Please quote exactly the opening lines of the data, from the first line to the one where "(Instr.advanceBlock (List.replicate 100" appears.

__Source data__.
---

-- ==== Sys2Proof/Tests/Slice0.lean ====
section
/-! SUPPORT. Small tests: the smoke test of WellFormed, values worked out in the spec, and for each statement with hypotheses a
state and operands that meet them. -/

namespace Sys2Proof.Tests

-- One theorem after another: each one evaluated at the same time would hold a stack of its own.
set_option Elab.async false

open Sys2Proof.Machine

/-! ### WellFormed refuses what no partner sends -/

theorem test_wellFormed_refuses_short_send :
    (Instr.send 1#8 [3#8, 0#8, 1#8, 0#8, 2#8]).wellFormed = false ∧ (Instr.send 1#8 []).wellFormed = false := by decide
theorem test_wellFormed_refuses_other_kinds :
    (Instr.send 2#8 [0#8]).wellFormed = false ∧ (Instr.otherTransaction []).wellFormed = false ∧
    (Instr.otherTransaction [1#8]).wellFormed = false ∧ (Instr.otherTransaction [2#8]).wellFormed = false := by decide
theorem test_wellFormed_refuses_short_blocks :
    (Instr.advanceBlock (List.replicate 100 0#8)).wellFormed = false ∧ (Instr.subcodeBlock []).wellFormed = false ∧
    (Instr.confidenceBlock (List.replicate 102 0#8)).wellFormed = false ∧ (Instr.hunting [1#8]).wellFormed = false := by decide
theorem test_wellFormed_accepts :
    (Instr.send 1#8 [2#8, 0#8, 1#8, 0#8, 2#8]).wellFormed = true ∧ (Instr.send 1#8 [0#8]).wellFormed = true ∧
    Instr.fetch.wellFormed = true ∧ (Instr.otherTransaction [3#8]).wellFormed = true ∧
    (Instr.advanceBlock (List.replicate 101 0#8)).wellFormed = true := by decide

/-! ### Values worked out in the spec -/

/-- R6: the ASCII bytes 1 to 9 have check word 0x29B1. -/
theorem test_check_word :
    checkWord [0x31#8, 0x32#8, 0x33#8, 0x34#8, 0x35#8, 0x36#8, 0x37#8, 0x38#8, 0x39#8] = 0x29B1#16 := by decide +kernel

/-- R19: reduction at the ends of the range and around 0. -/
theorem test_reduction :
    reduce16 8388607 = 32767 ∧ reduce16 8388480 = 32767 ∧ reduce16 8388479 = 32767 ∧ reduce16 (-8388608) = -32768 ∧
    reduce16 127 = 0 ∧ reduce16 128 = 1 ∧ reduce16 (-128) = 0 ∧ reduce16 (-129) = -1 := by decide

/-- Section 1.9: pair 1000 of a 48,000 Hz frame at tape time 35, in 24 bits and in 16. -/
theorem test_placing_pair_1000 :
    blockPosition 3 4 35 = 31 ∧ groupOfPosition 31 35 = 4 ∧ blockPosition 2 4 35 = 23 ∧
    pairBytes .w24 ⟨-2, 1000000⟩ = [0xFF#8, 0xFF#8, 0xFE#8, 0x0F#8, 0x42#8, 0x40#8] ∧
    pairBytes .w16 ⟨-2, 1000000⟩ = [0x00#8, 0x00#8, 0x0F#8, 0x42#8] := by decide

/-- Section 1.9: the last pair of a 44,100 Hz frame at tape time 90,000, and the pairs of its group. -/
theorem test_placing_last_pair : blockPosition 4 1 (90000 % 256) = 33 ∧ groupPairs 1764 1 = 111 := by decide

/-- Section 1.10: the parity of one byte column. -/
theorem test_parity_column :
    [0x12#8, 0x34#8, 0x56#8, 0x78#8, 0x9A#8, 0xBC#8, 0xDE#8, 0xF1#8].foldl (· ^^^ ·) 0#8 = 0x01#8 := by decide

/-- Section 5.9: interpolated and muted values. -/
theorem test_concealment_values :
    interpolate 1000 (-2001) 2 1 = 0 ∧ interpolate 1000 (-2001) 2 2 = -1001 ∧ interpolate 400 800 3 1 = 500 ∧
    interpolate 400 800 3 2 = 600 ∧ interpolate 400 800 3 3 = 700 ∧ scaleSample 10000 1016 = 9922 ∧
    scaleSample (-10000) 1016 = -9922 ∧ scaleSample 10000 944 = 9219 ∧ scaleSample 9000 952 = 8367 ∧
    scaleSample 5000 1016 = 4961 := by decide
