@[simp] theorem refuseDialect_params (s : State) : (refuseDialect s).params = s.params := rfl
@[simp] theorem refuseDialect_cfg (s : State) : (refuseDialect s).cfg = s.cfg := rfl
@[simp] theorem refuseDialect_cfgValid (s : State) : (refuseDialect s).cfgValid = false := rfl
@[simp] theorem refuseDialect_st (s : State) : (refuseDialect s).st = .unconfigured := rfl
@[simp] theorem refuseDialect_k (s : State) : (refuseDialect s).k = 0#16 := rfl
@[simp] theorem refuseDialect_c (s : State) : (refuseDialect s).c = 0#32 := rfl
@[simp] theorem refuseDialect_cmd (s : State) : (refuseDialect s).cmd = s.cmd := rfl
@[simp] theorem refuseDialect_L (s : State) : (refuseDialect s).L = 0#16 := rfl
@[simp] theorem refuseDialect_P (s : State) : (refuseDialect s).P = 0#16 := rfl
@[simp] theorem refuseDialect_buf (s : State) : (refuseDialect s).buf = s.buf := rfl
@[simp] theorem refuseDialect_rx (s : State) : (refuseDialect s).rx = [] := rfl
@[simp] theorem refuseDialect_fUnconf (s : State) : (refuseDialect s).fUnconf = s.fUnconf := rfl
@[simp] theorem refuseDialect_fCfg (s : State) : (refuseDialect s).fCfg = true := rfl
@[simp] theorem refuseDialect_fOp (s : State) : (refuseDialect s).fOp = s.fOp := rfl
@[simp] theorem refuseDialect_g (s : State) : (refuseDialect s).g = 0#32 := rfl
@[simp] theorem refuseDialect_events (s : State) : (refuseDialect s).events = s.events := rfl
@[simp] theorem refuseDialect_input (s : State) : (refuseDialect s).input = s.input := rfl

@[simp] theorem present_params (s : State) (w : Word) : (present s w).params = s.params := rfl
@[simp] theorem present_cfg (s : State) (w : Word) : (present s w).cfg = s.cfg := rfl
@[simp] theorem present_cfgValid (s : State) (w : Word) : (present s w).cfgValid = s.cfgValid := rfl
@[simp] theorem present_st (s : State) (w : Word) : (present s w).st = s.st := rfl
@[simp] theorem present_k (s : State) (w : Word) : (present s w).k = s.k := rfl
@[simp] theorem present_c (s : State) (w : Word) : (present s w).c = s.c := rfl
@[simp] theorem present_cmd (s : State) (w : Word) : (present s w).cmd = s.cmd := rfl
@[simp] theorem present_L (s : State) (w : Word) : (present s w).L = s.L := rfl
@[simp] theorem present_P (s : State) (w : Word) : (present s w).P = s.P := rfl
@[simp] theorem present_buf (s : State) (w : Word) : (present s w).buf = s.buf := rfl
@[simp] theorem present_rx (s : State) (w : Word) : (present s w).rx = s.rx := rfl
@[simp] theorem present_fUnconf (s : State) (w : Word) : (present s w).fUnconf = s.fUnconf := rfl
@[simp] theorem present_fCfg (s : State) (w : Word) : (present s w).fCfg = s.fCfg := rfl
@[simp] theorem present_fOp (s : State) (w : Word) : (present s w).fOp = s.fOp := rfl
@[simp] theorem present_g (s : State) (w : Word) : (present s w).g = s.g := rfl
@[simp] theorem present_events (s : State) (w : Word) : (present s w).events = s.events := rfl
@[simp] theorem present_input (s : State) (w : Word) : (present s w).input = w :: s.input := rfl
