-- ==== Sys2Proof/Tests/Slice0.lean ====
section
/-! SUPPORT. Tests of the model against the spec's worked examples and vectors, and a witness for every statement that
has hypotheses. The vectors' instance: `BUF_DEPTH = 64`, CRC16 as 00_scope.md R8 gives it for testing. -/

namespace Sys2Proof.Machine.Tests

/-! ## Ill-formed commands -/

theorem test_wellFormed_refuses_feed_reserved : Instr.WellFormed (.feed 1 0xAA) = false := by decide

theorem test_wellFormed_refuses_feed_top_reserved : Instr.WellFormed (.feed 0x80000000 0xAA) = false := by decide

theorem test_wellFormed_refuses_reset_reserved : Instr.WellFormed (.reset 0x8000000000) = false := by decide

theorem test_wellFormed_accepts :
    Instr.WellFormed (.feed 0 0xFF) = true ∧ Instr.WellFormed (.reset 0) = true ∧
      Instr.WellFormed (.configure 0xFF 0xFF 3 1 1 15 0xFFFF) = true ∧
      Instr.WellFormed (.reservedOp3 0xFFFFFFFFFF) = true := by decide

/-! ## Words written out from the encodings (30_encoding.md R72 to R74) -/

theorem test_decode_feed :
    decode 0b00_00000000000000000000000000000000_10101010 = .feed 0 0b10101010 := by decide

theorem test_decode_feed_reserved :
    decode 0b00_10000000000000000000000000000001_10101010 = .feed 0x80000001 0b10101010 := by decide

theorem test_decode_reset : decode 0b01_0000000000000000000000000000000000000000 = .reset 0 := by decide

theorem test_decode_configure :
    decode 0b10_0000000001000000_0000_0_1_01_11011101_10101010
      = .configure 0b10101010 0b11011101 0b01 0b1 0b0 0b0000 0b0000000001000000 := by decide

theorem test_decode_configure_fields :
    decode 0b10_1000000000000001_1001_1_0_10_01111110_10111011
      = .configure 0b10111011 0b01111110 0b10 0b0 0b1 0b1001 0b1000000000000001 := by decide

theorem test_decode_reservedOp3 :
    decode 0b11_1000000000000000000000000000000000000001 = .reservedOp3 0x8000000001 := by decide

/-- A number with a bit at position 42 is no command word. -/
theorem test_decodeTableWord :
    decodeTableWord 48 0x10000000000 = some (.reset 0) ∧ decodeTableWord 48 0x40000000000 = none := by decide

/-! ## Small states -/

/-- The test instance of 00_scope.md R8. -/
def testParams : Params := ⟨64, 64, .xor, 0x1021, 0xFFFF, false, false, 0x0000⟩

/-- Power-on with the test instance. -/
def idle : State := { State.reset with params := testParams }

/-- Configured, between frames. -/
def seeking (d : Dialect) : State := { idle with cfg := d, cfgValid := true, st := .seekingStart }

def r200 (a : Alg) : Dialect := dialectR200 a 64

/-- One length byte that counts the command, and a budget of 2. -/
def narrow : Dialect := ⟨0x55, 0x55, .crc16, .one, .payloadPlusCommand, 2⟩

/-- In an attempt, `k` bytes after the start byte. -/
def atLength (d : Dialect) (k : Nat) : State :=
  { seeking d with st := .readingLength, k := BitVec.ofNat 16 k, c := BitVec.ofNat 32 (1 + k), cmd := 0x22 }

/-- In R200's parameter field, `k` of `p` bytes taken, all zero. -/
def atParameter (a : Alg) (p k : Nat) : State :=
  { seeking (r200 a) with
    st := .readingPayload, k := BitVec.ofNat 16 k, c := BitVec.ofNat 32 (4 + k), cmd := 0x22
    L := BitVec.ofNat 16 p, P := BitVec.ofNat 16 p, buf := (List.range k).map fun i => (i, 0#8) }

/-- In R200's checksum field after the parameters 1, 2, with `rx` taken. -/
def atChecksum (a : Alg) (rx : List Byte) : State :=
  { seeking (r200 a) with
    st := .readingChecksumEnd, k := BitVec.ofNat 16 rx.length, c := BitVec.ofNat 32 (6 + rx.length), cmd := 0x22
    L := 2, P := 2, buf := [(0, 1#8), (1, 2#8)], rx := rx }

/-- A state that no run reaches: it is at the end position and nothing was buffered. -/
def unbuffered : State := { atChecksum .none [] with buf := [] }

/-- A state that no run reaches: the next parameter's index does not exist. -/
def outside : State := { atParameter .xor 65 0 with k := 64 }
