-- ==== Sys2Proof/Machine/Flags.lean ====
section
/-! DEFINITION. The STATUS fields: the register's word, and the updates of FOUND, BUSY, ERR and ECODE that commands share. -/

namespace Sys2Proof.Machine

/-- The value of ECODE (60_exceptions.md R271). -/
def ECode.bits : ECode → BitVec 4
  | .none => 0#4
  | .indexOutOfRange => 1#4
  | .noInstance => 2#4
  | .illegalCommand => 3#4
  | .allocationFailure => 4#4

/-- The failures of the fatal tier (60_exceptions.md R271). -/
def ECode.fatal : ECode → Bool
  | .none => false
  | .indexOutOfRange => true
  | .noInstance => true
  | .illegalCommand => true
  | .allocationFailure => false

/-- One bit of a register. -/
def flagBit (b : Bool) : BitVec 1 := BitVec.ofBool b

/-- The STATUS register as the host reads it (10_state.md R40): from bit 31 down, reserved zeros, ERROP in 23:16,
reserved zeros, ECODE in 11:8, reserved zeros, FAULT, ERR, FOUND, VALID, BUSY. -/
def Status.word (st : Status) : Word :=
  (0#8 ++ st.errop ++ 0#4 ++ st.ecode.bits ++ 0#3 ++ flagBit st.fault ++ flagBit st.err ++ flagBit st.found ++
    flagBit st.valid ++ flagBit st.busy : BitVec 32)

/-- Write FOUND (10_state.md R41). -/
def State.withFound (found : Bool) (s : State) : State :=
  { s with status := { s.status with found := found } }

/-- Write VALID (10_state.md R32). -/
def State.withValid (valid : Bool) (s : State) : State :=
  { s with status := { s.status with valid := valid } }

/-- The end of a command's BUSY (10_state.md R40). -/
def State.withoutBusy (s : State) : State :=
  { s with status := { s.status with busy := false } }

/-- What the completion of a command that did not raise writes (60_exceptions.md R281). -/
def State.completed (s : State) : State :=
  { s with status := { s.status with err := false, ecode := .none, busy := false } }

/-- What a fatal failure writes besides BUSY (60_exceptions.md R275). -/
def State.fatalEntry (code : ECode) (op : Byte) (info : Word) (s : State) : State :=
  { s with
    status := { s.status with fault := true, ecode := code, errop := op, err := false }
    errinfo := info }

/-- What a recoverable failure writes (60_exceptions.md R280). -/
def State.recoverableEntry (code : ECode) (op : Byte) (info : Word) (s : State) : State :=
  { s with
    status := { s.status with err := true, ecode := code, errop := op, busy := false }
    errinfo := info }

end Sys2Proof.Machine
end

---

__TASK RESULT__.
-- ==== Sys2Proof/Tests/Slice0.lean ====
section
/-! SUPPORT. Small tests: the smoke test of WellFormed, values worked out in the spec, and for each statement with hypotheses a
state and operands that meet them. -/

namespace Sys2Proof.Tests

-- One theorem after another: each one evaluated at the same time would hold a stack of its own.
set_option Elab.async false

open Sys2Proof.Machine

/-! ### WellFormed refuses what no partner sends -/

theorem test_wellFormed_refuses_short_send :
    (Instr.send 1#8 [3#8, 0#8, 1#8, 0#8, 2#8]).wellFormed = false ∧ (Instr.send 1#8 []).wellFormed = false := by decide
theorem test_wellFormed_refuses_other_kinds :
    (Instr.send 2#8 [0#8]).wellFormed = false ∧ (Instr.otherTransaction []).wellFormed = false ∧
    (Instr.otherTransaction [1#8]).wellFormed = false ∧ (Instr.otherTransaction [2#8]).wellFormed = false := by decide
theorem test_wellFormed_refuses_short_blocks :
    (Instr.advanceBlock (List.replicate 100 0#8)).wellFormed = false ∧ (Instr.subcodeBlock []).wellFormed = false ∧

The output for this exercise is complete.